*THE TASK*.
Would you count how many lines of the entries below include the word "fuel"? Give nothing but the number.
______________________________
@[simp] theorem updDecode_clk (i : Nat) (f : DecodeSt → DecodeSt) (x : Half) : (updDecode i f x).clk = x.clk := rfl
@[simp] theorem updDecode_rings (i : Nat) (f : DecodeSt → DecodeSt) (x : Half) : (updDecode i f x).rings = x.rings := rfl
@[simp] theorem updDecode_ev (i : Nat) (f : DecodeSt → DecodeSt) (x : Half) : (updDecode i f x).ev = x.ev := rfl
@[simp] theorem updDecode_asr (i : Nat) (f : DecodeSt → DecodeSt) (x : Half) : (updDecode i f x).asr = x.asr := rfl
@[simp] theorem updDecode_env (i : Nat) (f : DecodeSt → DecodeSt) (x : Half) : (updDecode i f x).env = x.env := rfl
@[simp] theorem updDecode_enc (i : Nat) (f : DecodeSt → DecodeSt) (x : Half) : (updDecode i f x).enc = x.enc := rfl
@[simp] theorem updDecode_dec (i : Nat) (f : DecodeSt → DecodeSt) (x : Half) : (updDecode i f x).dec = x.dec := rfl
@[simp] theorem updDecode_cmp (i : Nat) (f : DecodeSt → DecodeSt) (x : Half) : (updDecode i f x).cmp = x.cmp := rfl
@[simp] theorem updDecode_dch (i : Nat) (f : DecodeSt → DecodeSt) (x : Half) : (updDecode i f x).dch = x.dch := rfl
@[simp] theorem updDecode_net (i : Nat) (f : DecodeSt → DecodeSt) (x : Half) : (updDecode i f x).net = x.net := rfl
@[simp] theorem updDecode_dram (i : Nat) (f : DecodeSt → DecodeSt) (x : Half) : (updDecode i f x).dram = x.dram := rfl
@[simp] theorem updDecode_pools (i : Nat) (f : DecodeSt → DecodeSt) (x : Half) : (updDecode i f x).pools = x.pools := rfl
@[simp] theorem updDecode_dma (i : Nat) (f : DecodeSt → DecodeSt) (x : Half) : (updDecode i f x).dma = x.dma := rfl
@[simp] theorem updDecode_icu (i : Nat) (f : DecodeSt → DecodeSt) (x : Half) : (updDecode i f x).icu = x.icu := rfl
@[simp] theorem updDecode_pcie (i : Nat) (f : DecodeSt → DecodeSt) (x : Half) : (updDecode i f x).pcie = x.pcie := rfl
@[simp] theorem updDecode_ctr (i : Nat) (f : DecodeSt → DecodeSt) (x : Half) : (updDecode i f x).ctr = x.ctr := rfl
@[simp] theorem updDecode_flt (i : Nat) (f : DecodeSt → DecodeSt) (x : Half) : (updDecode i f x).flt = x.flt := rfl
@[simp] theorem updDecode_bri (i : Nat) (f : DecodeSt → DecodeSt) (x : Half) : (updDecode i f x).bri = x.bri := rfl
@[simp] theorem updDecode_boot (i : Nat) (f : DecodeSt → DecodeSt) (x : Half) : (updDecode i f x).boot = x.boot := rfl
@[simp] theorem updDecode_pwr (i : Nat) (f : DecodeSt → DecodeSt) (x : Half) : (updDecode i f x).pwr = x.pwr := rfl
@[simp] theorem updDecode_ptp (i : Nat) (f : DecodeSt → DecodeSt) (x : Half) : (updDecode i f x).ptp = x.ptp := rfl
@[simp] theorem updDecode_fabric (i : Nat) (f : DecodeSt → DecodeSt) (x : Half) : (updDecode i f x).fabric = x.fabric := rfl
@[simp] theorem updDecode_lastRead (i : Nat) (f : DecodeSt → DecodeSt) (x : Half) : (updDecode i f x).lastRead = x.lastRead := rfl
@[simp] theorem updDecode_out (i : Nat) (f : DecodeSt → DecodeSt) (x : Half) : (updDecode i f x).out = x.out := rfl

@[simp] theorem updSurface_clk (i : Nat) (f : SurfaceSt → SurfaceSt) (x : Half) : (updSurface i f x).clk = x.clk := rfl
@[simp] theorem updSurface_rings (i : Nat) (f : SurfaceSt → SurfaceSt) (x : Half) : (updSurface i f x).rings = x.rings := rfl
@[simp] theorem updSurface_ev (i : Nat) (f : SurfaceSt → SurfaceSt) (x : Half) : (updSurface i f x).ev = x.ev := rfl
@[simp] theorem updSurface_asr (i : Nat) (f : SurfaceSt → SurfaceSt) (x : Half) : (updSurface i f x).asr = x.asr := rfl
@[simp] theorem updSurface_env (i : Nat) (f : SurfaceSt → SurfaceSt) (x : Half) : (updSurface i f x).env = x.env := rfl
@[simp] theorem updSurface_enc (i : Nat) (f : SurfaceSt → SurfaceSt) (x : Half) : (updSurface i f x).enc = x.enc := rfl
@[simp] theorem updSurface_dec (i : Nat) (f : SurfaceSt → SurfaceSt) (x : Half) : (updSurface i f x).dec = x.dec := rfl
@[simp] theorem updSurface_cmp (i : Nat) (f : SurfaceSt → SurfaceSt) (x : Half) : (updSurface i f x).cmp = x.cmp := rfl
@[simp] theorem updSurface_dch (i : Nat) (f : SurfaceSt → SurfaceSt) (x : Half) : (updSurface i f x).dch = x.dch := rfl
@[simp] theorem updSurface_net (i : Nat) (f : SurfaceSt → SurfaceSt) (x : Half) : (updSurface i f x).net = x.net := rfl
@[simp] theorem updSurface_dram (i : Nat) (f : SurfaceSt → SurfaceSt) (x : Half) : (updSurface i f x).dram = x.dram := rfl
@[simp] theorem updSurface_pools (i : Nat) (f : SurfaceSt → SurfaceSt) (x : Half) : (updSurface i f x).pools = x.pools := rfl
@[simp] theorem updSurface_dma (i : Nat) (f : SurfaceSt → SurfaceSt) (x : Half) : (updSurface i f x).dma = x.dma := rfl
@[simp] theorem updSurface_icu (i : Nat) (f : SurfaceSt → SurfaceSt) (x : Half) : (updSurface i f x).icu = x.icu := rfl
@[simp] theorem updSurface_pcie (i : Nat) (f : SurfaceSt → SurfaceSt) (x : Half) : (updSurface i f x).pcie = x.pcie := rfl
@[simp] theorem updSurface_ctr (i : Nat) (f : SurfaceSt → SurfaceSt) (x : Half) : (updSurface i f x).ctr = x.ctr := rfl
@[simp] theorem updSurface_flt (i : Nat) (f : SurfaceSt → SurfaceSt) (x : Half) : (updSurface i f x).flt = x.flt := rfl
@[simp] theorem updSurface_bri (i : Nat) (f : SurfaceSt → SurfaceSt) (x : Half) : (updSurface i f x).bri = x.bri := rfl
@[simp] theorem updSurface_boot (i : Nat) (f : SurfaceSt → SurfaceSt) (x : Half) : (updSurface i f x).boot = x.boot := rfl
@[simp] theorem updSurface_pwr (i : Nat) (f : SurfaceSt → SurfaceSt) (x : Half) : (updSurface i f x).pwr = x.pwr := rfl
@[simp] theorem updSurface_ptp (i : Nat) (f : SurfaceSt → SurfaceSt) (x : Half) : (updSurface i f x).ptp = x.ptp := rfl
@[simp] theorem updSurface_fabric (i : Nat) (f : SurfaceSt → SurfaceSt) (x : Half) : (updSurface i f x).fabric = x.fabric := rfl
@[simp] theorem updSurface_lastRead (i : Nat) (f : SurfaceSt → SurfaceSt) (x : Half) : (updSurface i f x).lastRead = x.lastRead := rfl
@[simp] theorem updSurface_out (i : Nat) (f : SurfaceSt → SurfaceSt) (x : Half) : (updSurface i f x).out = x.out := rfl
______________________________
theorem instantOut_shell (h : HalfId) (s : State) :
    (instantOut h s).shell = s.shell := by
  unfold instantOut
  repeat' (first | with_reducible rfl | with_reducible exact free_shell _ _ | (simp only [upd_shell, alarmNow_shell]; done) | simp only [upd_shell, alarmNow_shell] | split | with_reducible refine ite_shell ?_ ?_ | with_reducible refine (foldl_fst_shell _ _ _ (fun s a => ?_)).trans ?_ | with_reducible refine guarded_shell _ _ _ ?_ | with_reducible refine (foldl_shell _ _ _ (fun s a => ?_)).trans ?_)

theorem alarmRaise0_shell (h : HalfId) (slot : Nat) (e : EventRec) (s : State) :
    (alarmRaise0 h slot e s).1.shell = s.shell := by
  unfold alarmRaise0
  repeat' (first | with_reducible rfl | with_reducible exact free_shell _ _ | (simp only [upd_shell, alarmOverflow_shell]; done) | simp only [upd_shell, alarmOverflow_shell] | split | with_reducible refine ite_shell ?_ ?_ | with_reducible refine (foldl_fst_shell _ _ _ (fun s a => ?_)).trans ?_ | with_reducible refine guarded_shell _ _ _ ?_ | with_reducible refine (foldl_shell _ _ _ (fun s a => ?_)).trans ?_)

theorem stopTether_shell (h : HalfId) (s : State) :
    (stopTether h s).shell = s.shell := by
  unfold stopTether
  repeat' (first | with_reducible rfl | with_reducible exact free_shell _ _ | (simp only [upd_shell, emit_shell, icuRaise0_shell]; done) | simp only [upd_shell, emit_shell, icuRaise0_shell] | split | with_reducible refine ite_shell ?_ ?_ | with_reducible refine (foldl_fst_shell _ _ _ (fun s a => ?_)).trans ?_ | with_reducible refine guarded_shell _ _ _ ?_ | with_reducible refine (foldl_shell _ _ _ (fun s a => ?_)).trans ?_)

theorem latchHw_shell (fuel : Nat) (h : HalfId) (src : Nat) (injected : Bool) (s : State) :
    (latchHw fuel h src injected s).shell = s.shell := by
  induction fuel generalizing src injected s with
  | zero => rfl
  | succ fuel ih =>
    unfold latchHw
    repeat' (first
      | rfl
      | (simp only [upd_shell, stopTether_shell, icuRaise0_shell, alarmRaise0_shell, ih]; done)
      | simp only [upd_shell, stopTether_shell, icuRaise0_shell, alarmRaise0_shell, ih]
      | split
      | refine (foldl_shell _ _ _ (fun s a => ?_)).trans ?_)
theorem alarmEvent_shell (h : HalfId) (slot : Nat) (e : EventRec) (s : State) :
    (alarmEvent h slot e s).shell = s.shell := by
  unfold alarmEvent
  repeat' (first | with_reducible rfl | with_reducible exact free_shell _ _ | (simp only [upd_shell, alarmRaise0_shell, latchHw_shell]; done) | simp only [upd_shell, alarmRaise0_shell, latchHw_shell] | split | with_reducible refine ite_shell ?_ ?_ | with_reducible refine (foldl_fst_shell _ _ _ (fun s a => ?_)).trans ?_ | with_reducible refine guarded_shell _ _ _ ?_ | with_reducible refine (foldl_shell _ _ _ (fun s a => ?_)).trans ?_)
______________________________
*WORKED SOLUTION*.
4